Lit2Go is a project from Florida's Educational Technology Clearinghouse. I have no idea what that means but I do know that you can get a massive amount of free audio books, basically all kindergarten to grade 12 for free. Check out the iTunes site for complete books from Dickens, Twain, Montgomery, Wilde, plus tons of fairy and folk tales (Japanese, Slavonic, Western). I discovered this jem of a story from Aesop:
 
The Kingdom of the Lion

The beasts of the field and forest had a Lion as their king. He was neither wrathful, cruel, nor tyrannical, but just and gentle as a king could be. During his reign he made a royal proclamation for a general assembly of all the birds and beasts, and drew up conditions for a universal league, in which the Wolf and the Lamb, the Panther and the Kid, the Tiger and the Stag, the Dog and the Hare, should live together in perfect peace and amity. The Hare said, "Oh, how I have longed to see this day, in which the weak shall take their place with impunity by the side of the strong." And after the Hare said this, he ran for his life.



10.2.10

Crying Won't Help.

Click Opera, The blog of Momus, is done.



It was good while it lasted.


23.1.10

Creatures of the Deep Deep



The BBC has a great interactive graphic (including videos) featuring research to discover life at the high pressure environments of the deep sea trenches.


21.1.10

Brands and Junks

This video is amazing, but I'm very unimpressed with gay Mr. Clean working at the zoo. What's the point?? Every character get's either bad-ass or completely expected and predictable and no ethnic, religious, political, or otherwise group is made fun of. What gives?? Aside from this major annoyance it's still pretty amazing. It comes ironically from a fancy french fashion/style website. What's that all about?

La vie des marques from Materialiste Paris on Vimeo.



Another great video is for some kind of "energy food". I'm not even interested in finding out about it, but the advert is itself worth it.




Big News for the Little Guys?

I'm not quite sure I understand how GlaxoSmithKline came to this decision. It does seem commendable, but I'm not quite sure about that, either.

GSK has in their R&D vaults some 13,500 compounds which have some kind of effect on the parasite the causes malaria. Basically what that means is they've used high-throughput biochemistry and developed an assay to test hundreds of thousands of compounds for their ability to cause some kind of change in the parasite. The rub is, in those circumstances, it's not even clear what each compound is. That's what all the R&D that comes afterward is for. There are many open questions that need to be addressed before a drug can be put out. What exactly is the compound? what does it do physiologically? What will it do to humans? etc. etc.

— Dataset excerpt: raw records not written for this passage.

-- ==== Sys2Proof/Certificates/Slice0/Obligations.lean ====
section
/-! DEFINITION. The statements for the provers. Each docstring names the rule of spec/ it formalises. -/

open Sys2Proof Sys2Proof.Machine

/-! ### Registers and machine state -/

/-- R23: `GPR8[i] <- v` changes one half of one register and nothing else. -/
def Obligations.ByteRegisterWriteChangesOnlyItsHalf : Prop :=
  ∀ (s : State) (r : Reg8) (v : Byte),
    (s.setR8 r v).r16 (Reg8.parent r) =
      (if Reg8.isHigh r then joinBytes v (loByte (s.r16 (Reg8.parent r)))
       else joinBytes (hiByte (s.r16 (Reg8.parent r))) v) ∧
    (∀ q, q ≠ r → (s.setR8 r v).r8 q = s.r8 q) ∧
    (∀ q, q ≠ Reg8.parent r → (s.setR8 r v).r16 q = s.r16 q) ∧
    { s.setR8 r v with gpr := s.gpr } = s

/-- R24: `GPR16[i] <- v` sets both halves; for i < 4 the halves put together give v back. -/
def Obligations.WordRegisterWriteSetsBothHalves : Prop :=
  ∀ (s : State) (r : Reg16) (v : Word),
    (s.setR16 r v).r16 r = v ∧
    (∀ lo hi : Reg8, Reg8.parent lo = r → Reg8.parent hi = r → Reg8.isHigh lo = false → Reg8.isHigh hi = true →
      (s.setR16 r v).r8 lo = loByte v ∧ (s.setR16 r v).r8 hi = hiByte v ∧
      joinBytes ((s.setR16 r v).r8 hi) ((s.setR16 r v).r8 lo) = v) ∧
    (∀ q, q ≠ r → (s.setR16 r v).r16 q = s.r16 q) ∧
    { s.setR16 r v with gpr := s.gpr } = s

/-- R25: no byte id reaches SP, BP, SI or DI, by a read or by a write. -/
def Obligations.PointerRegistersHaveNoByteAccess : Prop :=
  ∀ (s : State) (p : Reg16), p ∈ [Reg16.sp, .bp, .si, .di] →
    ∀ (r : Reg8) (v : Byte) (u : Word), (s.setR8 r v).r16 p = s.r16 p ∧ (s.setR16 p u).r8 r = s.r8 r

/-- R20, R21 and R22: which register each id of the two accessors gets and sets, and the storage of the byte
registers. The order of the ids is the spec's inference (R21, 92_eei_decisions.md D25; log entry 13). -/
def Obligations.RegisterIdsNameTheirRegisters : Prop :=
  ∀ s : State,
    (List.range 8).map (gpr16ById s) =
      [.ok s.gpr.ax, .ok s.gpr.cx, .ok s.gpr.dx, .ok s.gpr.bx, .ok s.gpr.sp, .ok s.gpr.bp, .ok s.gpr.si,
       .ok s.gpr.di] ∧
    (List.range 8).map (gpr8ById s) =
      [.ok (s.gpr.ax.extractLsb' 0 8), .ok (s.gpr.cx.extractLsb' 0 8), .ok (s.gpr.dx.extractLsb' 0 8),
       .ok (s.gpr.bx.extractLsb' 0 8), .ok (s.gpr.ax.extractLsb' 8 8), .ok (s.gpr.cx.extractLsb' 8 8),
       .ok (s.gpr.dx.extractLsb' 8 8), .ok (s.gpr.bx.extractLsb' 8 8)] ∧
    (∀ v : Word, (List.range 8).map (fun id => setGpr16ById s id v) =
      [.ok { s with gpr := { s.gpr with ax := v } }, .ok { s with gpr := { s.gpr with cx := v } },
       .ok { s with gpr := { s.gpr with dx := v } }, .ok { s with gpr := { s.gpr with bx := v } },
       .ok { s with gpr := { s.gpr with sp := v } }, .ok { s with gpr := { s.gpr with bp := v } },
       .ok { s with gpr := { s.gpr with si := v } }, .ok { s with gpr := { s.gpr with di := v } }]) ∧
    ∀ v : Byte, (List.range 8).map (fun id => setGpr8ById s id v) =
      [.ok { s with gpr := { s.gpr with ax := s.gpr.ax.extractLsb' 8 8 ++ v } },
       .ok { s with gpr := { s.gpr with cx := s.gpr.cx.extractLsb' 8 8 ++ v } },
       .ok { s with gpr := { s.gpr with dx := s.gpr.dx.extractLsb' 8 8 ++ v } },
       .ok { s with gpr := { s.gpr with bx := s.gpr.bx.extractLsb' 8 8 ++ v } },
       .ok { s with gpr := { s.gpr with ax := v ++ s.gpr.ax.extractLsb' 0 8 } },
       .ok { s with gpr := { s.gpr with cx := v ++ s.gpr.cx.extractLsb' 0 8 } },
       .ok { s with gpr := { s.gpr with dx := v ++ s.gpr.dx.extractLsb' 0 8 } },
       .ok { s with gpr := { s.gpr with bx := v ++ s.gpr.bx.extractLsb' 0 8 } }]

/-- R20, R26, R342: the accessors of the three register classes raise InvalidOperandEncoding(id) exactly for an id out
of range, the segment ids 0 to 3 get and set ES, CS, SS and DS, and no step raises that error, which the spec derives
(R342: "Raised by: no SETTLED or PROVISIONAL opcode"). The segment numbering and its end at 3 are the spec's decision
from general knowledge (R26, 92_eei_decisions.md D14; log entry 13). That an accessor gives its error to the caller is
the model's choice (log entry 16). -/
def Obligations.InvalidIdsRaiseAndNoStepDoes : Prop :=
  (∀ (s : State) (id : Nat) (v : Word) (b : Byte), 8 ≤ id →
    gpr16ById s id = .error (.invalidOperandEncoding id) ∧ gpr8ById s id = .error (.invalidOperandEncoding id) ∧
    setGpr16ById s id v = .error (.invalidOperandEncoding id) ∧
    setGpr8ById s id b = .error (.invalidOperandEncoding id)) ∧
  (∀ (s : State) (id : Nat) (v : Word), 4 ≤ id →
    segById s id = .error (.invalidOperandEncoding id) ∧ setSegById s id v = .error (.invalidOperandEncoding id)) ∧
  (∀ (s : State) (id : Nat) (u : Word) (b : Byte), id < 8 →
    (∃ v, gpr16ById s id = .ok v) ∧ (∃ v, gpr8ById s id = .ok v) ∧
    (∃ t, setGpr16ById s id u = .ok t) ∧ ∃ t, setGpr8ById s id b = .ok t) ∧
  (∀ s : State, (List.range 4).map (segById s) = [.ok s.seg.es, .ok s.seg.cs, .ok s.seg.ss, .ok s.seg.ds]) ∧
  (∀ (s : State) (v : Word), (List.range 4).map (fun id => setSegById s id v) =
    [.ok { s with seg := { s.seg with es := v } }, .ok { s with seg := { s.seg with cs := v } },
     .ok { s with seg := { s.seg with ss := v } }, .ok { s with seg := { s.seg with ds := v } }]) ∧
  ∀ (s t : State) (id : Nat), step s = .next t → t.error ≠ some (.invalidOperandEncoding id)

/-- R31: PHYS_IP is CS * 16 + IP without truncation, a function of CS and IP alone. -/
def Obligations.PhysicalIpIsDerivedFromCsAndIp : Prop :=
  ∀ s : State,
    s.physIp = s.seg.cs.toNat * 16 + s.ip.toNat ∧ s.physIp ≤ 0x10FFEF ∧
    ∀ t : State, t.seg.cs = s.seg.cs → t.ip = s.ip → t.physIp = s.physIp

/-- R382: at construction, whatever the launch, HALTED = 0, HALT_REASON and ERROR are none, so a step can happen;
and every other value is the launch's. The spec derives it from §4.5 (R382, 92_eei_decisions.md D10). -/
def Obligations.ConstructionLeavesTheMachineRunning : Prop :=
  ∀ l : Launch,
    (State.construct l).halted = false ∧ (State.construct l).haltReason = none ∧ (State.construct l).error = none ∧
    (∀ f, step (State.construct l) ≠ .fault f) ∧
    (State.construct l).gpr = l.gpr ∧ (State.construct l).seg = l.seg ∧ (State.construct l).ip = l.ip ∧
    (State.construct l).flags = l.flags ∧ (State.construct l).mem = l.mem ∧ (State.construct l).params = l.params

/-- The reset state meets the invariant (its launch values are the model's, log entries 2 to 8). -/
def Obligations.ResetMeetsTheInvariant : Prop := State.reset.Inv

/-! ### Memory -/

/-- R51 and R52: a byte read and a word read, their bounds and their byte order. That the second byte of a word does
not wrap is the spec's decision (R52, 92_eei_decisions.md D17). -/
def Obligations.MemoryReadsAreBounded : Prop :=
  ∀ (s : State) (a : Nat),
    memRead8 s a = (if a ≥ s.params.memSize then .error (.outOfBounds a) else .ok (s.byteAt a)) ∧
    memRead16 s a =
      (if a ≥ s.params.memSize ∨ a + 1 ≥ s.params.memSize then .error (.outOfBounds a)
       else .ok (s.byteAt (a + 1) ++ s.byteAt a))

/-- R53 and R54: a byte write and a word write, their bounds, the bytes they change, and that they change nothing
else. The premise is the canonical form of memory, which every step keeps (StepKeepsTheInvariant). -/
def Obligations.MemoryWritesChangeTheirBytes : Prop :=
  ∀ (s : State), Memory.wf s.mem = true → ∀ (a : Nat),
    (∀ v : Byte,
      (a ≥ s.params.memSize → memWrite8 s a v = .error (.outOfBounds a)) ∧
      (a < s.params.memSize → ∃ t, memWrite8 s a v = .ok t ∧ { t with mem := s.mem } = s ∧
        t.byteAt a = v ∧ ∀ x, x ≠ a → t.byteAt x = s.byteAt x)) ∧
    (∀ v : Word,
      (a ≥ s.params.memSize ∨ a + 1 ≥ s.params.memSize → memWrite16 s a v = .error (.outOfBounds a)) ∧
      (a + 1 < s.params.memSize → ∃ t, memWrite16 s a v = .ok t ∧ { t with mem := s.mem } = s ∧
        t.byteAt a = v.extractLsb' 0 8 ∧ t.byteAt (a + 1) = v.extractLsb' 8 8 ∧
        ∀ x, x ≠ a → x ≠ a + 1 → t.byteAt x = s.byteAt x))

/-- R58, its data part: a byte read inside a word just written, and a word read over two bytes just written (derived
there from R51 to R54). The premise is the canonical form of memory. -/
def Obligations.MixedWidthAccessesAreLittleEndian : Prop :=
  ∀ (s : State), Memory.wf s.mem = true → ∀ (a : Nat),
    (∀ (v : Word) (t : State), memWrite16 s a v = .ok t →
      memRead8 t a = .ok (v.extractLsb' 0 8) ∧ memRead8 t (a + 1) = .ok (v.extractLsb' 8 8)) ∧
    (∀ (b0 b1 : Byte) (t u : State), memWrite8 s a b0 = .ok t → memWrite8 t (a + 1) b1 = .ok u →
      memRead16 u a = .ok (b1 ++ b0))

Well now GSK is releasing the list of those 13,500 compounds publicly, which sounds like a payload for academic (and public) scientists and is basically unheard of for profit-driven private companies, giant pharma included. It is amazing to have access to that information, but I wonder what is the real value of it. It's the first step in a long process to develop drugs. Academia is certainly not know for drug development, that fits squarely into GSKs hands, no? so what should academia do with all that information? And why would GSK give it out? In related news, they also announced guarantees to make drugs against malaria and HIV more affordable the world over.

Marshall Nirenberg, dead at 82

There is an excellent obituary in the New York Times on Marshall Nirenberg, one of the scientists who cracked the genetic code.

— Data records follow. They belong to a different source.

-- ==== Sys2Proof/Laws/Exec.lean ====
section
/-! SUPPORT. Everything `exec` can answer with a next state, said once for all instructions (42_engine.md R168, R171,
R182; 43_alu_instructions.md R200 to R202; 44_incdec_stack.md R300, R301). -/

namespace Sys2Proof.Machine

theorem encode_length_rm8 {i : Instr} {rm : Rm8} {r : Reg8} (h : i.operandBytes = rm.encode r) :
    (encode i).length = rmLength8 rm := by
  simp only [encode, h, List.length_cons]
  cases rm with
  | reg q => rfl
  | mem m => cases m <;> rfl

theorem encode_length_rm16 {i : Instr} {rm : Rm16} {r : Reg16} (h : i.operandBytes = rm.encode r) :
    (encode i).length = rmLength16 rm := by
  simp only [encode, h, List.length_cons]
  cases rm with
  | reg q => rfl
  | mem m => cases m <;> rfl

/-- A next state of `exec i s`, by what led to it. -/
inductive Effect (s : State) (i : Instr) : State → Prop where
  | raised (a : Nat) : Effect s i (s.raiseError (.outOfBounds a))
  | unimplemented (h : classOf i.opcode = .unimplemented) : Effect s i (s.halt (.unimplementedOpcode i.opcode))
  | hlt (h : i = .hlt) : Effect s i ((s.halt .hlt).advance 1)
  | alu8 (k : AluKind) (dst : Loc8) (b : Byte) (hc : classOf i.opcode ≠ .unimplemented)
      (hd : dst.inBounds s = true) :
      Effect s i (aluDone8 k s dst (k.fn (dst.value s) b s.flags.cf) (encode i).length)
  | alu16 (k : AluKind) (dst : Loc16) (b : Word) (hc : classOf i.opcode ≠ .unimplemented)
      (hd : dst.inBounds s = true) :
      Effect s i (aluDone16 k s dst (k.fn (dst.value s) b s.flags.cf) (encode i).length)
  | incDec (r : Reg16) (p : Word × FlagWrite) (hc : classOf i.opcode ≠ .unimplemented)
      (hl : (encode i).length = 1) (hp : p = inc16 (s.r16 r) ∨ p = dec16 (s.r16 r)) :
      Effect s i (((s.setR16 r p.1).setFlags (s.flags.update p.2)).advance 1)
  | push (r : Reg16) (hc : classOf i.opcode ≠ .unimplemented) (hl : (encode i).length = 1)
      (hb : s.wordInBounds (stackPA s (pushSp s)) = true) : Effect s i (pushDone r s)
  | pop (r : Reg16) (hc : classOf i.opcode ≠ .unimplemented) (hl : (encode i).length = 1)
      (hb : s.wordInBounds (stackPA s (s.r16 .sp)) = true) : Effect s i (popDone r s)

section
variable {s t : State} {i : Instr} {op : Byte}

theorem Effect.of_provisional {f : State → Out} (h : provisional op f s = .next t)
    (hf : f s = .next t → Effect s i t) : Effect s i t :=
  hf (provisional_next h).2

theorem Effect.of_aluLoc8 {k : AluKind} {dst src : Loc8} (hc : classOf i.opcode ≠ .unimplemented)
    (h : aluLoc8 k (encode i).length dst src s = .next t) : Effect s i t := by
  rcases aluLoc8_cases k (encode i).length dst src s with ⟨hd, -, he⟩ | ⟨pa, he⟩ <;> rw [he] at h <;> cases h
  · exact .alu8 k dst _ hc hd
  · exact .raised pa

theorem Effect.of_aluLoc16 {k : AluKind} {dst src : Loc16} (hc : classOf i.opcode ≠ .unimplemented)
    (h : aluLoc16 k (encode i).length dst src s = .next t) : Effect s i t := by
  rcases aluLoc16_cases k (encode i).length dst src s with ⟨hd, -, he⟩ | ⟨pa, he⟩ <;> rw [he] at h <;> cases h
  · exact .alu16 k dst _ hc hd
  · exact .raised pa

theorem Effect.of_rmR8 {k : AluKind} {rm : Rm8} {r : Reg8} (hb : i.operandBytes = rm.encode r)
    (hc : classOf i.opcode ≠ .unimplemented) (h : aluRmR8 k rm r s = .next t) : Effect s i t := by
  rw [aluRmR8, ← encode_length_rm8 hb] at h
  exact .of_aluLoc8 hc h

theorem Effect.of_rmR16 {k : AluKind} {rm : Rm16} {r : Reg16} (hb : i.operandBytes = rm.encode r)
    (hc : classOf i.opcode ≠ .unimplemented) (h : aluRmR16 k rm r s = .next t) : Effect s i t := by
  rw [aluRmR16, ← encode_length_rm16 hb] at h
  exact .of_aluLoc16 hc h

theorem Effect.of_rRm8 {k : AluKind} {rm : Rm8} {r : Reg8} (hb : i.operandBytes = rm.encode r)
    (hc : classOf i.opcode ≠ .unimplemented) (h : aluRRm8 k r rm s = .next t) : Effect s i t := by
  rw [aluRRm8, ← encode_length_rm8 hb] at h
  exact .of_aluLoc8 hc h

theorem Effect.of_rRm16 {k : AluKind} {rm : Rm16} {r : Reg16} (hb : i.operandBytes = rm.encode r)
    (hc : classOf i.opcode ≠ .unimplemented) (h : aluRRm16 k r rm s = .next t) : Effect s i t := by
  rw [aluRRm16, ← encode_length_rm16 hb] at h
  exact .of_aluLoc16 hc h

theorem Effect.of_alImm {k : AluKind} {imm : Byte} (hb : i.operandBytes = [imm])
    (hc : classOf i.opcode ≠ .unimplemented) (h : aluAlImm k imm s = .next t) : Effect s i t := by
  rw [aluAlImm_ok] at h
  cases h
  have hl : (encode i).length = 2 := by simp [encode, hb]
  exact hl ▸ .alu8 k (.reg .al) imm hc rfl

theorem Effect.of_axImm {k : AluKind} {imm : Word} (hb : i.operandBytes = wordBytes imm)
    (hc : classOf i.opcode ≠ .unimplemented) (h : aluAxImm k imm s = .next t) : Effect s i t := by
  rw [aluAxImm_ok] at h
  cases h
  have hl : (encode i).length = 3 := by simp [encode, hb, wordBytes]
  exact hl ▸ .alu16 k (.reg .ax) imm hc rfl

theorem Effect.of_incR {r : Reg16} (hc : classOf i.opcode ≠ .unimplemented) (hl : (encode i).length = 1)
    (h : incR r s = .next t) : Effect s i t := by
  cases h
  exact .incDec r _ hc hl (.inl rfl)

theorem Effect.of_decR {r : Reg16} (hc : classOf i.opcode ≠ .unimplemented) (hl : (encode i).length = 1)
    (h : decR r s = .next t) : Effect s i t := by
  cases h
  exact .incDec r _ hc hl (.inr rfl)

theorem Effect.of_pushR {r : Reg16} (hc : classOf i.opcode ≠ .unimplemented) (hl : (encode i).length = 1)
    (h : pushR r s = .next t) : Effect s i t := by
  rw [pushR_eq] at h
  split at h <;> cases h
  · exact .push r hc hl ‹_›
  · exact .raised _

theorem Effect.of_popR {r : Reg16} (hc : classOf i.opcode ≠ .unimplemented) (hl : (encode i).length = 1)
    (h : popR r s = .next t) : Effect s i t := by
  rw [popR_eq] at h
  split at h <;> cases h
  · exact .pop r hc hl ‹_›
  · exact .raised _

theorem Effect.of_unimplemented (hc : classOf i.opcode = .unimplemented)
    (h : haltUnimplemented i.opcode s = .next t) : Effect s i t := by
  cases h
  exact .unimplemented hc

end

In short the genetic code is that DNA is transcribed into mRNA (m=messenger) and is read in codons, which are little chunks of three nucleotides long by complimentary anti-codons on tRNA (t=transfer) which are attached to amino acids. There are 64 codons which always correspond to the same amino acid, the building blocks of proteins. The obituary has a nice little summary of the experiment (or check out the wiki link above).

I remember being just awed and completely inspired by the experimental beauty of this when I was an undergrad. I still don't understand how people could not find that stuff fascinating.